Ni le sapin, ni les roses ─ le long de la rue qui menait à la gare ─ n’ont su apprivoiser la liberté. Ou est-ce la fougue du peuple assoiffé de liberté qui en est la cause de cette « table rase » ? Mais comment peut-on échanger le beau par le laid ? Ça ne saurait se faire même dans l’anarchie. Ça ne saurait se faire dans tous les cas de figures, car la conception du beau doit être une seconde nature chez l’homme (si ce n’est la première d’ailleurs). Mais ici, la laideur a sa raison que le beau ne trouve nul lieu où jeter son dévolu…

L’ombre d’un arbre, fut-il un sapin, des roses, des livres et des idées réunies autour d’une table de café ne sont-ils pas plus bénéfiques au pays que du maquignonnage ? Si c’est le cas, que faut-il faire pour réécrire une nouvelle ère de culture et de bien-être, et qu’un autre arbre des philosophes commence à germer dans les têtes et les mœurs ?...

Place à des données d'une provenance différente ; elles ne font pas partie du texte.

/-! ## updHead -/

@[simp] theorem State.updHead_pending (n : Nat) (f : HeadPort → HeadPort) : (s.updHead n f).pending = s.pending := rfl
@[simp] theorem State.updHead_straps (n : Nat) (f : HeadPort → HeadPort) : (s.updHead n f).straps = s.straps := rfl
@[simp] theorem State.updHead_now (n : Nat) (f : HeadPort → HeadPort) : (s.updHead n f).now = s.now := rfl
@[simp] theorem State.updHead_tick (n : Nat) (f : HeadPort → HeadPort) : (s.updHead n f).tick = s.tick := rfl
@[simp] theorem State.updHead_micro (n : Nat) (f : HeadPort → HeadPort) : (s.updHead n f).micro = s.micro := rfl
@[simp] theorem State.updHead_frameNo (n : Nat) (f : HeadPort → HeadPort) : (s.updHead n f).frameNo = s.frameNo := rfl
@[simp] theorem State.updHead_frameAt (n : Nat) (f : HeadPort → HeadPort) : (s.updHead n f).frameAt = s.frameAt := rfl
@[simp] theorem State.updHead_fresh (n : Nat) (f : HeadPort → HeadPort) : (s.updHead n f).fresh = s.fresh := rfl
@[simp] theorem State.updHead_out (n : Nat) (f : HeadPort → HeadPort) : (s.updHead n f).out = s.out := rfl
@[simp] theorem State.updHead_host (n : Nat) (f : HeadPort → HeadPort) : (s.updHead n f).host = s.host := rfl
@[simp] theorem State.updHead_log (n : Nat) (f : HeadPort → HeadPort) : (s.updHead n f).log = s.log := rfl
@[simp] theorem State.updHead_params (n : Nat) (f : HeadPort → HeadPort) : (s.updHead n f).params = s.params := rfl
@[simp] theorem State.updHead_writes (n : Nat) (f : HeadPort → HeadPort) : (s.updHead n f).writes = s.writes := rfl
@[simp] theorem State.updHead_faults (n : Nat) (f : HeadPort → HeadPort) : (s.updHead n f).faults = s.faults := rfl
@[simp] theorem State.updHead_beams (n : Nat) (f : HeadPort → HeadPort) : (s.updHead n f).beams = s.beams := rfl
@[simp] theorem State.updHead_heads (n : Nat) (f : HeadPort → HeadPort) : (s.updHead n f).heads = s.heads.modify n f := rfl
@[simp] theorem State.updHead_cns (n : Nat) (f : HeadPort → HeadPort) : (s.updHead n f).cns = s.cns := rfl
@[simp] theorem State.updHead_xy2 (n : Nat) (f : HeadPort → HeadPort) : (s.updHead n f).xy2 = s.xy2 := rfl
@[simp] theorem State.updHead_gal (n : Nat) (f : HeadPort → HeadPort) : (s.updHead n f).gal = s.gal := rfl
@[simp] theorem State.updHead_store (n : Nat) (f : HeadPort → HeadPort) : (s.updHead n f).store = s.store := rfl
@[simp] theorem State.updHead_time (n : Nat) (f : HeadPort → HeadPort) : (s.updHead n f).time = s.time := rfl
@[simp] theorem State.updHead_twin (n : Nat) (f : HeadPort → HeadPort) : (s.updHead n f).twin = s.twin := rfl
@[simp] theorem State.updHead_mram (n : Nat) (f : HeadPort → HeadPort) : (s.updHead n f).mram = s.mram := rfl
@[simp] theorem State.updHead_power (n : Nat) (f : HeadPort → HeadPort) : (s.updHead n f).power = s.power := rfl
@[simp] theorem State.updHead_doc (n : Nat) (f : HeadPort → HeadPort) : (s.updHead n f).doc = s.doc := rfl
@[simp] theorem State.updHead_blks (n : Nat) (f : HeadPort → HeadPort) : (s.updHead n f).blks = s.blks := rfl
@[simp] theorem State.updHead_stops (n : Nat) (f : HeadPort → HeadPort) : (s.updHead n f).stops = s.stops := rfl
@[simp] theorem State.updHead_mot (n : Nat) (f : HeadPort → HeadPort) : (s.updHead n f).mot = s.mot := rfl
@[simp] theorem State.updHead_pipes (n : Nat) (f : HeadPort → HeadPort) : (s.updHead n f).pipes = s.pipes := rfl
@[simp] theorem State.updHead_lamp (n : Nat) (f : HeadPort → HeadPort) : (s.updHead n f).lamp = s.lamp := rfl

/-! ## updCns -/

@[simp] theorem State.updCns_pending (f : CnsSt → CnsSt) : (s.updCns f).pending = s.pending := rfl
@[simp] theorem State.updCns_straps (f : CnsSt → CnsSt) : (s.updCns f).straps = s.straps := rfl
@[simp] theorem State.updCns_now (f : CnsSt → CnsSt) : (s.updCns f).now = s.now := rfl
@[simp] theorem State.updCns_tick (f : CnsSt → CnsSt) : (s.updCns f).tick = s.tick := rfl
@[simp] theorem State.updCns_micro (f : CnsSt → CnsSt) : (s.updCns f).micro = s.micro := rfl
@[simp] theorem State.updCns_frameNo (f : CnsSt → CnsSt) : (s.updCns f).frameNo = s.frameNo := rfl
@[simp] theorem State.updCns_frameAt (f : CnsSt → CnsSt) : (s.updCns f).frameAt = s.frameAt := rfl
@[simp] theorem State.updCns_fresh (f : CnsSt → CnsSt) : (s.updCns f).fresh = s.fresh := rfl
@[simp] theorem State.updCns_out (f : CnsSt → CnsSt) : (s.updCns f).out = s.out := rfl
@[simp] theorem State.updCns_host (f : CnsSt → CnsSt) : (s.updCns f).host = s.host := rfl
@[simp] theorem State.updCns_log (f : CnsSt → CnsSt) : (s.updCns f).log = s.log := rfl
@[simp] theorem State.updCns_params (f : CnsSt → CnsSt) : (s.updCns f).params = s.params := rfl
@[simp] theorem State.updCns_writes (f : CnsSt → CnsSt) : (s.updCns f).writes = s.writes := rfl
@[simp] theorem State.updCns_faults (f : CnsSt → CnsSt) : (s.updCns f).faults = s.faults := rfl
@[simp] theorem State.updCns_beams (f : CnsSt → CnsSt) : (s.updCns f).beams = s.beams := rfl
@[simp] theorem State.updCns_heads (f : CnsSt → CnsSt) : (s.updCns f).heads = s.heads := rfl
@[simp] theorem State.updCns_cns (f : CnsSt → CnsSt) : (s.updCns f).cns = f s.cns := rfl
@[simp] theorem State.updCns_xy2 (f : CnsSt → CnsSt) : (s.updCns f).xy2 = s.xy2 := rfl
@[simp] theorem State.updCns_gal (f : CnsSt → CnsSt) : (s.updCns f).gal = s.gal := rfl
@[simp] theorem State.updCns_store (f : CnsSt → CnsSt) : (s.updCns f).store = s.store := rfl
@[simp] theorem State.updCns_time (f : CnsSt → CnsSt) : (s.updCns f).time = s.time := rfl
@[simp] theorem State.updCns_twin (f : CnsSt → CnsSt) : (s.updCns f).twin = s.twin := rfl
@[simp] theorem State.updCns_mram (f : CnsSt → CnsSt) : (s.updCns f).mram = s.mram := rfl
@[simp] theorem State.updCns_power (f : CnsSt → CnsSt) : (s.updCns f).power = s.power := rfl
@[simp] theorem State.updCns_doc (f : CnsSt → CnsSt) : (s.updCns f).doc = s.doc := rfl
@[simp] theorem State.updCns_blks (f : CnsSt → CnsSt) : (s.updCns f).blks = s.blks := rfl
@[simp] theorem State.updCns_stops (f : CnsSt → CnsSt) : (s.updCns f).stops = s.stops := rfl
@[simp] theorem State.updCns_mot (f : CnsSt → CnsSt) : (s.updCns f).mot = s.mot := rfl
@[simp] theorem State.updCns_pipes (f : CnsSt → CnsSt) : (s.updCns f).pipes = s.pipes := rfl
@[simp] theorem State.updCns_lamp (f : CnsSt → CnsSt) : (s.updCns f).lamp = s.lamp := rfl

/-! ## updSlot -/

@[simp] theorem State.updSlot_pending (i : Nat) (f : CSlot → CSlot) : (s.updSlot i f).pending = s.pending := rfl
@[simp] theorem State.updSlot_straps (i : Nat) (f : CSlot → CSlot) : (s.updSlot i f).straps = s.straps := rfl
@[simp] theorem State.updSlot_now (i : Nat) (f : CSlot → CSlot) : (s.updSlot i f).now = s.now := rfl
@[simp] theorem State.updSlot_tick (i : Nat) (f : CSlot → CSlot) : (s.updSlot i f).tick = s.tick := rfl
@[simp] theorem State.updSlot_micro (i : Nat) (f : CSlot → CSlot) : (s.updSlot i f).micro = s.micro := rfl
@[simp] theorem State.updSlot_frameNo (i : Nat) (f : CSlot → CSlot) : (s.updSlot i f).frameNo = s.frameNo := rfl
@[simp] theorem State.updSlot_frameAt (i : Nat) (f : CSlot → CSlot) : (s.updSlot i f).frameAt = s.frameAt := rfl
@[simp] theorem State.updSlot_fresh (i : Nat) (f : CSlot → CSlot) : (s.updSlot i f).fresh = s.fresh := rfl
@[simp] theorem State.updSlot_out (i : Nat) (f : CSlot → CSlot) : (s.updSlot i f).out = s.out := rfl
@[simp] theorem State.updSlot_host (i : Nat) (f : CSlot → CSlot) : (s.updSlot i f).host = s.host := rfl
@[simp] theorem State.updSlot_log (i : Nat) (f : CSlot → CSlot) : (s.updSlot i f).log = s.log := rfl
@[simp] theorem State.updSlot_params (i : Nat) (f : CSlot → CSlot) : (s.updSlot i f).params = s.params := rfl
@[simp] theorem State.updSlot_writes (i : Nat) (f : CSlot → CSlot) : (s.updSlot i f).writes = s.writes := rfl
@[simp] theorem State.updSlot_faults (i : Nat) (f : CSlot → CSlot) : (s.updSlot i f).faults = s.faults := rfl
@[simp] theorem State.updSlot_beams (i : Nat) (f : CSlot → CSlot) : (s.updSlot i f).beams = s.beams := rfl
@[simp] theorem State.updSlot_heads (i : Nat) (f : CSlot → CSlot) : (s.updSlot i f).heads = s.heads := rfl
@[simp] theorem State.updSlot_xy2 (i : Nat) (f : CSlot → CSlot) : (s.updSlot i f).xy2 = s.xy2 := rfl
@[simp] theorem State.updSlot_gal (i : Nat) (f : CSlot → CSlot) : (s.updSlot i f).gal = s.gal := rfl
@[simp] theorem State.updSlot_store (i : Nat) (f : CSlot → CSlot) : (s.updSlot i f).store = s.store := rfl
@[simp] theorem State.updSlot_time (i : Nat) (f : CSlot → CSlot) : (s.updSlot i f).time = s.time := rfl
@[simp] theorem State.updSlot_twin (i : Nat) (f : CSlot → CSlot) : (s.updSlot i f).twin = s.twin := rfl
@[simp] theorem State.updSlot_mram (i : Nat) (f : CSlot → CSlot) : (s.updSlot i f).mram = s.mram := rfl
@[simp] theorem State.updSlot_power (i : Nat) (f : CSlot → CSlot) : (s.updSlot i f).power = s.power := rfl
@[simp] theorem State.updSlot_doc (i : Nat) (f : CSlot → CSlot) : (s.updSlot i f).doc = s.doc := rfl
@[simp] theorem State.updSlot_blks (i : Nat) (f : CSlot → CSlot) : (s.updSlot i f).blks = s.blks := rfl
@[simp] theorem State.updSlot_stops (i : Nat) (f : CSlot → CSlot) : (s.updSlot i f).stops = s.stops := rfl
@[simp] theorem State.updSlot_mot (i : Nat) (f : CSlot → CSlot) : (s.updSlot i f).mot = s.mot := rfl
@[simp] theorem State.updSlot_pipes (i : Nat) (f : CSlot → CSlot) : (s.updSlot i f).pipes = s.pipes := rfl
@[simp] theorem State.updSlot_lamp (i : Nat) (f : CSlot → CSlot) : (s.updSlot i f).lamp = s.lamp := rfl

/-! ## updStore -/

@[simp] theorem State.updStore_pending (f : StoreSt → StoreSt) : (s.updStore f).pending = s.pending := rfl
@[simp] theorem State.updStore_straps (f : StoreSt → StoreSt) : (s.updStore f).straps = s.straps := rfl
@[simp] theorem State.updStore_now (f : StoreSt → StoreSt) : (s.updStore f).now = s.now := rfl
@[simp] theorem State.updStore_tick (f : StoreSt → StoreSt) : (s.updStore f).tick = s.tick := rfl
@[simp] theorem State.updStore_micro (f : StoreSt → StoreSt) : (s.updStore f).micro = s.micro := rfl
@[simp] theorem State.updStore_frameNo (f : StoreSt → StoreSt) : (s.updStore f).frameNo = s.frameNo := rfl
@[simp] theorem State.updStore_frameAt (f : StoreSt → StoreSt) : (s.updStore f).frameAt = s.frameAt := rfl
@[simp] theorem State.updStore_fresh (f : StoreSt → StoreSt) : (s.updStore f).fresh = s.fresh := rfl
@[simp] theorem State.updStore_out (f : StoreSt → StoreSt) : (s.updStore f).out = s.out := rfl
@[simp] theorem State.updStore_host (f : StoreSt → StoreSt) : (s.updStore f).host = s.host := rfl
@[simp] theorem State.updStore_log (f : StoreSt → StoreSt) : (s.updStore f).log = s.log := rfl
@[simp] theorem State.updStore_params (f : StoreSt → StoreSt) : (s.updStore f).params = s.params := rfl
@[simp] theorem State.updStore_writes (f : StoreSt → StoreSt) : (s.updStore f).writes = s.writes := rfl
@[simp] theorem State.updStore_faults (f : StoreSt → StoreSt) : (s.updStore f).faults = s.faults := rfl
@[simp] theorem State.updStore_beams (f : StoreSt → StoreSt) : (s.updStore f).beams = s.beams := rfl
@[simp] theorem State.updStore_heads (f : StoreSt → StoreSt) : (s.updStore f).heads = s.heads := rfl
@[simp] theorem State.updStore_cns (f : StoreSt → StoreSt) : (s.updStore f).cns = s.cns := rfl
@[simp] theorem State.updStore_xy2 (f : StoreSt → StoreSt) : (s.updStore f).xy2 = s.xy2 := rfl
@[simp] theorem State.updStore_gal (f : StoreSt → StoreSt) : (s.updStore f).gal = s.gal := rfl
@[simp] theorem State.updStore_store (f : StoreSt → StoreSt) : (s.updStore f).store = f s.store := rfl
@[simp] theorem State.updStore_time (f : StoreSt → StoreSt) : (s.updStore f).time = s.time := rfl
@[simp] theorem State.updStore_twin (f : StoreSt → StoreSt) : (s.updStore f).twin = s.twin := rfl
@[simp] theorem State.updStore_mram (f : StoreSt → StoreSt) : (s.updStore f).mram = s.mram := rfl
@[simp] theorem State.updStore_power (f : StoreSt → StoreSt) : (s.updStore f).power = s.power := rfl
@[simp] theorem State.updStore_doc (f : StoreSt → StoreSt) : (s.updStore f).doc = s.doc := rfl
@[simp] theorem State.updStore_blks (f : StoreSt → StoreSt) : (s.updStore f).blks = s.blks := rfl
@[simp] theorem State.updStore_stops (f : StoreSt → StoreSt) : (s.updStore f).stops = s.stops := rfl
@[simp] theorem State.updStore_mot (f : StoreSt → StoreSt) : (s.updStore f).mot = s.mot := rfl
@[simp] theorem State.updStore_pipes (f : StoreSt → StoreSt) : (s.updStore f).pipes = s.pipes := rfl
@[simp] theorem State.updStore_lamp (f : StoreSt → StoreSt) : (s.updStore f).lamp = s.lamp := rfl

Le pays est grand, tentaculaire, plein de richesses, souterraine et humaine ; riche aussi en histoire et géographie, en terres rares et en minerai de valeur, beaucoup en gaz et pétrole. Plus je pense aux potentialités du pays en jeunesse, cerveaux en fuite ou mal exploités, idées de génies oubliées dans des tiroirs de bureaux de bureaucrates, en terres agricoles non valorisées, en vestiges historiques non reconnus, en sites touristiques laissés à l’abandon,  j’ai le cœur serré et l’âme en détresse.  Et pourtant ! Combien d’atouts se trouvent presque à portée de mains, attendent quelques volontés à tendre le bras pour les cueillir. Mais quand la volonté tourne le dos à l’aubaine, le destin aura beau inciter à tirer parti de cet avantage, mais sans résultat. Qui veut travailler aujourd’hui ? Personne. Tout le monde veut être député, membre d’une assemblée ou d’une association,  politicien, retraité, ou à défaut footballeur, « chab nasillard » ou agent de sécurité. Et vous savez pourquoi. On fuit l’effort comme on fuit la peste. Car l’effort n’est pas valorisé. Il est même pénalisé. Voir banni et haï par ceux-là même qui sont censés donner l’exemple. Je ne vous apprendrai rien si je vous dirai que le travail est l’inépuisable ressource des richesses. Car la vraie question est : que faut-il faire pour que le travail devienne chez-nous vraiment l’inépuisable ressource de nos richesses ? Et c’est aux décideurs et autres experts en la matière de remédier à ça, car ma contribution en tant que chroniqueur ne peut aller au-delà de la constatation.